Exercise inputs ▸

■ ■ ■

-- ==== Sys2Proof/Machine/RegDefs.lean ====
section
/-! DEFINITION. The register tables of spec/ as data: every register of the live view (R27), its block, offset,
staging and fields (R5, R434). The words above 64 bits of a register are its further 8-byte words. -/

namespace Sys2Proof.Machine

/-- The register blocks of Table 1.8. `spr` is the row map of a physical tile (R123), which its logical
tile's SP_ block shows. -/
inductive Block where
  | tl | sp | mx | xt | syt | xd | es | syd | rt | lk | en | pw | rs | sc | spr
  deriving DecidableEq, Repr

/-- Base of a block in the live view (Table 1.8); `spr` has a key of its own, outside the view. -/
def Block.base : Block → Nat
  | .tl => 0x00F000000000
  | .sp => 0x00F000002000
  | .mx => 0x00F000004000
  | .xt => 0x00F000006000
  | .syt => 0x00F000008000
  | .xd => 0x00F100000000
  | .es => 0x00F200000000
  | .syd => 0x00F200100000
  | .rt => 0x00F300000000
  | .lk => 0x00F400000000
  | .en => 0x00F500000000
  | .pw => 0x00F610000000
  | .rs => 0x00F620000000
  | .sc => 0x00F630000000
  | .spr => 0x010000000000

/-- Stride of a block's instances (Table 1.8). -/
def Block.stride : Block → Nat
  | .tl | .sp | .mx | .xt | .syt => 0x10000
  | .xd => 0x100000
  | .rt => 0x1000000
  | .lk => 0x10000
  | .en => 0x100000
  | .spr => 0x1000
  | _ => 0

/-- How a field is accessed (Table 0.5). -/
inductive Access where
  | ro | rw | rws | w1c | wo
  deriving DecidableEq, Repr

/-- A field of a register: the place of its 8-byte word in the block, its bits in that word, its reset value. -/
structure RegField where
  block  : Block
  /-- Offset in the block of the field's word, for index 0. -/
  off    : Nat
  /-- Distance from one index to the next. -/
  stride : Nat
  lo     : Nat
  width  : Nat
  acc    : Access
  reset  : Nat
  deriving DecidableEq, Repr

/-- The registers of the live view. -/
inductive RegName where
  | TL_ID
  | TL_PC
  | TL_ENTRY
  | TL_STATUS
  | TL_CYCLE
  | TL_BEAT
  | TL_LOOP
  | TL_ERR_STATUS
  | TL_ERR_PC
  | TL_ERR_INFO
  | TL_ERR_WHEN
  | TL_ERR_COUNT
  | TL_PERF_ISSUE
  | TL_PERF_INTERLOCK
  | TL_PERF_SYNC
  | TL_PERF_QUEUE
  | TL_PERF_BOUND
  | TL_SREG
  | TL_VREG
  | SP_CFG
  | SP_BANKMASK
  | SP_BANKSTATE
  | SP_BANKWAKE
  | SP_ERR
  | SP_ERR_WHEN
  | SP_ERR_COUNT
  | SP_MEMOP
  | SP_ROWERR
  | SP_ROWERR_OVF
  | SP_PERF_MERGE
  | SP_PERF_XWAIT
  | SP_ROWMAP_LO
  | SP_ROWMAP_HI
  | MX_SR_SEED
  | MX_SR_STEP
  | MX_STATUS
  | MX_ERR
  | MX_ERR_WHEN
  | MX_ERR_COUNT
  | MX_SR_DRAWS
  | MX_PERF_BUSY
  | MX_PERF_FILL
  | MX_PERF_MAC
  | XC_XP_CFG
  | XC_FE_CFG
  | XC_FE_STATUS
  | XC_FE_ERR
  | XC_FE_ERR_ADDR
  | XC_FE_ERR_WHEN
  | XC_FE_ERR_COUNT
  | XC_PERF_XSEND
  | XC_PERF_XRECV
  | XC_PERF_PBYTES
  | XC_PERF_CWAIT
  | XC_XPE
  | SY_CNT_S
  | SY_CNT_C
  | SY_CNT_VAL
  | SY_CNT_WAIT
  | SY_CNT_LAST
  | SY_CNT_LASTBEAT
  | SY_ERR
  | XC_XB_CFG
  | XC_XB_STATUS
  | XC_XB_ERR
  | XC_ROWMAP
  | XC_XSE
  | ES_BEAT_CFG
  | ES_BEAT_INIT
  | ES_REF_CFG
  | ES_BEAT_NUM
  | ES_BEAT_STATUS
  | ES_MISSED_EDGES
  | ES_COMMIT_CTRL
  | ES_COMMIT_BEAT
  | ES_CFG_STATUS
  | ES_CFG_FAULTADDR
  | ES_COMMIT_COUNT
  | ES_HOLD_CFG
  | ES_HOLD_CNT
  | ES_HOLD_BEAT
  | ES_HOLD_STATUS
  | ES_CLEAR_CFG
  | ES_SYSCLR_BASE
  | ES_CLEAR_LAST
  | ES_CLEAR_INFO
  | ES_CLEAR_MISS
  | ES_QUIET
  | ES_STEP_CFG
  | ES_STEP_BASE
  | ES_STEP_NUM
  | ES_STEP_STATUS
  | ES_STEP_NEXT
  | ES_STEP_COUNT
  | ES_STEP_CTRL
  | ES_INPUT_CFG
  | ES_INPUT_LANDED
  | ES_JOB_STATUS
  | ES_JOB_WHERE
  | ES_JOB_INFO
  | ES_JOB_HASH
  | SYD_CNT_S
  | SYD_CNT_C
  | SYD_CNT_VAL
  | SYD_CNT_WAIT
  | SYD_CNT_LAST
  | SYD_CNT_LASTBEAT
  | SYD_ERR
  | RT_DRAM_CFG
  | RT_PCMAP
  | RT_PC_HEALTH
  | RT_REFWIN
  | RT_REF_STATUS
  | RT_DRAM_ERR
  | RT_DRAM_ERR_ADDR
  | RT_DRAM_CE_COUNT
  | RT_ACC_CE_COUNT
  | RT_WRAISE
  | RT_WPOLICY
  | RT_CKPT_CFG
  | RT_CKPT_PEER
  | RT_CKPT_GROUP
  | RT_CKPT_HOST
  | RT_CKPT_HOSTADDR
  | RT_ACC_CFG
  | RT_PIPEMAP
  | RT_PIPE_HEALTH
  | RT_ACC_ERR
  | RT_ACC_ERR_ADDR
  | RT_ACC_ERR_WHEN
  | RT_PIPE_MISMATCH
  | RT_STEP_STATUS
  | RT_CKPT_AREA
  | RT_CKPT_SET
  | RT_CKPT_STATUS
  | RT_RGN_CFG
  | RT_RGN_STAT
  | RT_RGN_EXPECT
  | RT_RGN_RES
  | RT_RGN_OPENBEAT
  | RT_RGN_OUT
  | RT_RGN_DONE
  | RT_STOREMAP
  | RT_CNT_S
  | RT_CNT_C
  | RT_CNT_VAL
  | RT_CNT_WAIT
  | RT_CNT_LAST
  | RT_CNT_LASTBEAT
  | RT_SY_ERR
  | LK_CFG
  | LK_LANEMAP
  | LK_LANE_CFG
  | LK_STATUS
  | LK_FAR
  | LK_LANE_HEALTH
  | LK_HOPLAT
  | LK_ERR
  | LK_ERR_WHEN
  | LK_CNT_UNCORR
  | LK_CNT_CRC
  | LK_CNT_REPLAY
  | LK_CNT_TXDATA
  | LK_CNT_RXDATA
  | LK_CNT_CWAIT
  | LK_LANE_SER
  | LK_TOPO
  | LK_DIMSIZE
  | LK_ALIAS
  | EN_PORT_STATUS
  | EN_CNT_RXFRAME
  | EN_CNT_RXDROP
  | EN_CNT_FEC_CORR
  | EN_CNT_FEC_UNCORR
  | EN_CNT_INTAKE_DROP
  | EN_CNT_INTAKE_BYTES
  | EN_CNT_CNP_TX
  | EN_CNT_CNP_RX
  | EN_CNT_ICP
  | EN_CNT_NOTCMD
  | EN_WIN
  | PW_BUDGET
  | PW_CEIL
  | PW_FLOOR
  | PW_STATUS
  | PW_POWER
  | PW_TEMP
  | PW_SWALLOW
  | PW_ERR
  | RS_CAUSE
  | RS_CAUSE_BEAT
  | RS_STRAPS
  | RS_BOOT
  | RS_QUIET_ROWS
  | RS_QUIET_OTHER
  | RS_US_STATUS
  | RS_RTC
  | RS_RTC_ALARM
  | RS_STANDBY
  | RS_WDOG
  | SC_FW_STATUS
  | SC_FW_SCHED
  | SC_MEAS
  | SC_RPMC
  deriving DecidableEq, Repr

■ ■ ■

Scan the records above for the word "Machine" and return every line where it occurs.

-- ==== Sys2Proof/Machine/RegDefs.lean ====
namespace Sys2Proof.Machine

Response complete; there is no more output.